EXERCISE DESCRIPTION:
Your response should consist of every entry, unchanged.
[Start of section]
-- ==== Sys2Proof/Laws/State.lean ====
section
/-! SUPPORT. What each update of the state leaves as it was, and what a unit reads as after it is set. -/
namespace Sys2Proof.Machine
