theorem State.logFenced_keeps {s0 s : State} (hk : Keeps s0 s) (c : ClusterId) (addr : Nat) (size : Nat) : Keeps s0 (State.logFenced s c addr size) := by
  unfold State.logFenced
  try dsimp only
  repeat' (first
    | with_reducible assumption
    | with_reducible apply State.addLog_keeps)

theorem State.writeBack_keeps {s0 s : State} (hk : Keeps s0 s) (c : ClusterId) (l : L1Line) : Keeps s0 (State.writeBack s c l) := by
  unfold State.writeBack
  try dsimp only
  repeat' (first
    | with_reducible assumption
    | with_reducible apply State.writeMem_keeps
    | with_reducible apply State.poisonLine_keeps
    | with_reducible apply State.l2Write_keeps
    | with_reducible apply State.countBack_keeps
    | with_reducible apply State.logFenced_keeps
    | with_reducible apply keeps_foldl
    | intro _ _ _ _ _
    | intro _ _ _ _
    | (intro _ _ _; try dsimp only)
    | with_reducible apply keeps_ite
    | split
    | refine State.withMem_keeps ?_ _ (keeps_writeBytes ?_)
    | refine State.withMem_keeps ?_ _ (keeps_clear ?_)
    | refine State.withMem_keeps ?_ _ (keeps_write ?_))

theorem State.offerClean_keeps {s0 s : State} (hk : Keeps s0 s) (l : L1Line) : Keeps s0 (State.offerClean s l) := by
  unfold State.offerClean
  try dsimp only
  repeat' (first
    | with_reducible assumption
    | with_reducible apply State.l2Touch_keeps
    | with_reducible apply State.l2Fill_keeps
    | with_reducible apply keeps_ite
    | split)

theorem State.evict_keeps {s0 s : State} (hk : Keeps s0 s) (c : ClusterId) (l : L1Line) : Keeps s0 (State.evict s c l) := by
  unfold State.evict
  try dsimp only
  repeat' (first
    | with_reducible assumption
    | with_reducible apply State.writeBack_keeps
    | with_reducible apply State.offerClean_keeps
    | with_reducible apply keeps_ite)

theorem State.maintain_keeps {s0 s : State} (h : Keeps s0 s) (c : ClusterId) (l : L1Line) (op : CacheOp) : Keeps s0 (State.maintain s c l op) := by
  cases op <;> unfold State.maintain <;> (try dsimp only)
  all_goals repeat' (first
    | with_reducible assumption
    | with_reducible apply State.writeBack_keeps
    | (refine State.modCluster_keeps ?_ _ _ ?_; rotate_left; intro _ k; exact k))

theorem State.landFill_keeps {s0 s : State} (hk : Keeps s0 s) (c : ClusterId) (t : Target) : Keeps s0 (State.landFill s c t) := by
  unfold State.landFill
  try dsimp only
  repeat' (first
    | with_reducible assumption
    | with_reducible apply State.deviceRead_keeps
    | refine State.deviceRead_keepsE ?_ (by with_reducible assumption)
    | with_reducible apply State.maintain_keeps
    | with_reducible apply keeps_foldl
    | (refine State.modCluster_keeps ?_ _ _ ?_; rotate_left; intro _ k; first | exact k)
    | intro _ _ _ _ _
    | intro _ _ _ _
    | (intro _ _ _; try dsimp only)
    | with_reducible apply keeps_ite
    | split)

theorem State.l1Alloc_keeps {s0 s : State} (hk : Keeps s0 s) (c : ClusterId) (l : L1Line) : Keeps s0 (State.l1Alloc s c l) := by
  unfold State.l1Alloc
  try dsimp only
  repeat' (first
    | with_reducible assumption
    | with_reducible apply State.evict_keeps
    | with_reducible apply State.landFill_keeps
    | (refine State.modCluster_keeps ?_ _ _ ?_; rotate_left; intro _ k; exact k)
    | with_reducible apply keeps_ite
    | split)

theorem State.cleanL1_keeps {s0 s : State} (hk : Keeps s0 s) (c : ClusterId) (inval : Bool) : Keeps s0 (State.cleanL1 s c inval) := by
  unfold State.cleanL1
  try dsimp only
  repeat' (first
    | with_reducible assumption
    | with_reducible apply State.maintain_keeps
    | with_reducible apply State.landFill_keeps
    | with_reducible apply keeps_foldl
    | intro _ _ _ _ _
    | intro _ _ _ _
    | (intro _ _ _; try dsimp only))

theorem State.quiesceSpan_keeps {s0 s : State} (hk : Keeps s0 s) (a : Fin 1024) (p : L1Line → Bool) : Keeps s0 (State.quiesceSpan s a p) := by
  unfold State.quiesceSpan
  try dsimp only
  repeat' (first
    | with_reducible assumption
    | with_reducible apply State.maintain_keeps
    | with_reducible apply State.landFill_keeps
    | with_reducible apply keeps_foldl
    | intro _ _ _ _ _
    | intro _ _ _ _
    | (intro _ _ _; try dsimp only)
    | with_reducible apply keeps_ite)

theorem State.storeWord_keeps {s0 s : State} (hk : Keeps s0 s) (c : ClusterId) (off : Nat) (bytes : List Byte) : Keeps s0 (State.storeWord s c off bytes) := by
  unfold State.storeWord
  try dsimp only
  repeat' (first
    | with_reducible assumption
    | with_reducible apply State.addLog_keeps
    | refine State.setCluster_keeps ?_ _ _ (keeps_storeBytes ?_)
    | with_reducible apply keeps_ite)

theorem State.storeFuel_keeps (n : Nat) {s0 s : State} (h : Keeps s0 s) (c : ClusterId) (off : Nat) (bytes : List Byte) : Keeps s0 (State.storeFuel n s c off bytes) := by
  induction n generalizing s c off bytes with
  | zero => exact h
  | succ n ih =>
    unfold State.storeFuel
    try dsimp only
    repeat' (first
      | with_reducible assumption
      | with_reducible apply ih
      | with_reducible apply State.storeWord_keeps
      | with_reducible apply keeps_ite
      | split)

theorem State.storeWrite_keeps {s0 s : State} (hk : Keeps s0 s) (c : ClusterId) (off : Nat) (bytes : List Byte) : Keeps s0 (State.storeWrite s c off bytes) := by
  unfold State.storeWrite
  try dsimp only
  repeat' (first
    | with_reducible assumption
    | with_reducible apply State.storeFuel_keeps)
[End of section]
OUTPUT:
-- ==== Sys2Proof/Laws/State.lean ====
section
/-! SUPPORT. What each update of the state leaves as it was, and what a unit reads as after it is set. -/
namespace Sys2Proof.Machine
theorem State.logFenced_keeps {s0 s : State} (hk : Keeps s0 s) (c : ClusterId) (addr : Nat) (size : Nat) : Keeps s0 (State.logFenced s c addr size) := by
  unfold State.logFenced
  try dsimp only
  repeat' (first
    | with_reducible assumption
    | with_reducible apply State.addLog_keeps)

theorem State.writeBack_keeps {s0 s : State} (hk : Keeps s0 s) (c : ClusterId) (l : L1Line) : Keeps s0 (State.writeBack s c l) := by
  unfold State.writeBack
  try dsimp only
  repeat' (first
    | with_reducible assumption
    | with_reducible apply State.writeMem_keeps
    | with_reducible apply State.poisonLine_keeps
    | with_reducible apply State.l2Write_keeps
    | with_reducible apply State.countBack_keeps
    | with_reducible apply State.logFenced_keeps
    | with_reducible apply keeps_foldl
    | intro _ _ _ _ _
    | intro _ _ _ _
    | (intro _ _ _; try dsimp only)
    | with_reducible apply keeps_ite
    | split
    | refine State.withMem_keeps ?_ _ (keeps_writeBytes ?_)
    | refine State.withMem_keeps ?_ _ (keeps_clear ?_)
    | refine State.withMem_keeps ?_ _ (keeps_write ?_))

theorem State.offerClean_keeps {s0 s : State} (hk : Keeps s0 s) (l : L1Line) : Keeps s0 (State.offerClean s l) := by
  unfold State.offerClean
  try dsimp only
  repeat' (first
    | with_reducible assumption
    | with_reducible apply State.l2Touch_keeps
    | with_reducible apply State.l2Fill_keeps
    | with_reducible apply keeps_ite
    | split)

theorem State.evict_keeps {s0 s : State} (hk : Keeps s0 s) (c : ClusterId) (l : L1Line) : Keeps s0 (State.evict s c l) := by
  unfold State.evict
  try dsimp only
  repeat' (first
    | with_reducible assumption
    | with_reducible apply State.writeBack_keeps
    | with_reducible apply State.offerClean_keeps
    | with_reducible apply keeps_ite)

theorem State.maintain_keeps {s0 s : State} (h : Keeps s0 s) (c : ClusterId) (l : L1Line) (op : CacheOp) : Keeps s0 (State.maintain s c l op) := by
  cases op <;> unfold State.maintain <;> (try dsimp only)
  all_goals repeat' (first
    | with_reducible assumption
    | with_reducible apply State.writeBack_keeps
    | (refine State.modCluster_keeps ?_ _ _ ?_; rotate_left; intro _ k; exact k))

theorem State.landFill_keeps {s0 s : State} (hk : Keeps s0 s) (c : ClusterId) (t : Target) : Keeps s0 (State.landFill s c t) := by
  unfold State.landFill
  try dsimp only
  repeat' (first
    | with_reducible assumption
    | with_reducible apply State.deviceRead_keeps
    | refine State.deviceRead_keepsE ?_ (by with_reducible assumption)
    | with_reducible apply State.maintain_keeps
    | with_reducible apply keeps_foldl
    | (refine State.modCluster_keeps ?_ _ _ ?_; rotate_left; intro _ k; first | exact k)
    | intro _ _ _ _ _
    | intro _ _ _ _
    | (intro _ _ _; try dsimp only)
    | with_reducible apply keeps_ite
    | split)

theorem State.l1Alloc_keeps {s0 s : State} (hk : Keeps s0 s) (c : ClusterId) (l : L1Line) : Keeps s0 (State.l1Alloc s c l) := by
  unfold State.l1Alloc
  try dsimp only
  repeat' (first
    | with_reducible assumption
    | with_reducible apply State.evict_keeps
    | with_reducible apply State.landFill_keeps
    | (refine State.modCluster_keeps ?_ _ _ ?_; rotate_left; intro _ k; exact k)
    | with_reducible apply keeps_ite
    | split)

theorem State.cleanL1_keeps {s0 s : State} (hk : Keeps s0 s) (c : ClusterId) (inval : Bool) : Keeps s0 (State.cleanL1 s c inval) := by
  unfold State.cleanL1
  try dsimp only
  repeat' (first
    | with_reducible assumption
    | with_reducible apply State.maintain_keeps
    | with_reducible apply State.landFill_keeps
    | with_reducible apply keeps_foldl
    | intro _ _ _ _ _
    | intro _ _ _ _
    | (intro _ _ _; try dsimp only))

theorem State.quiesceSpan_keeps {s0 s : State} (hk : Keeps s0 s) (a : Fin 1024) (p : L1Line → Bool) : Keeps s0 (State.quiesceSpan s a p) := by
  unfold State.quiesceSpan
  try dsimp only
  repeat' (first
    | with_reducible assumption
    | with_reducible apply State.maintain_keeps
    | with_reducible apply State.landFill_keeps
    | with_reducible apply keeps_foldl
    | intro _ _ _ _ _
    | intro _ _ _ _
    | (intro _ _ _; try dsimp only)
    | with_reducible apply keeps_ite)

theorem State.storeWord_keeps {s0 s : State} (hk : Keeps s0 s) (c : ClusterId) (off : Nat) (bytes : List Byte) : Keeps s0 (State.storeWord s c off bytes) := by
  unfold State.storeWord
  try dsimp only
  repeat' (first
    | with_reducible assumption
    | with_reducible apply State.addLog_keeps
    | refine State.setCluster_keeps ?_ _ _ (keeps_storeBytes ?_)
    | with_reducible apply keeps_ite)

theorem State.storeFuel_keeps (n : Nat) {s0 s : State} (h : Keeps s0 s) (c : ClusterId) (off : Nat) (bytes : List Byte) : Keeps s0 (State.storeFuel n s c off bytes) := by
  induction n generalizing s c off bytes with
  | zero => exact h
  | succ n ih =>
    unfold State.storeFuel
    try dsimp only
    repeat' (first
      | with_reducible assumption
      | with_reducible apply ih
      | with_reducible apply State.storeWord_keeps
      | with_reducible apply keeps_ite
      | split)

theorem State.storeWrite_keeps {s0 s : State} (hk : Keeps s0 s) (c : ClusterId) (off : Nat) (bytes : List Byte) : Keeps s0 (State.storeWrite s c off bytes) := by
  unfold State.storeWrite
  try dsimp only
  repeat' (first
    | with_reducible assumption
    | with_reducible apply State.storeFuel_keeps)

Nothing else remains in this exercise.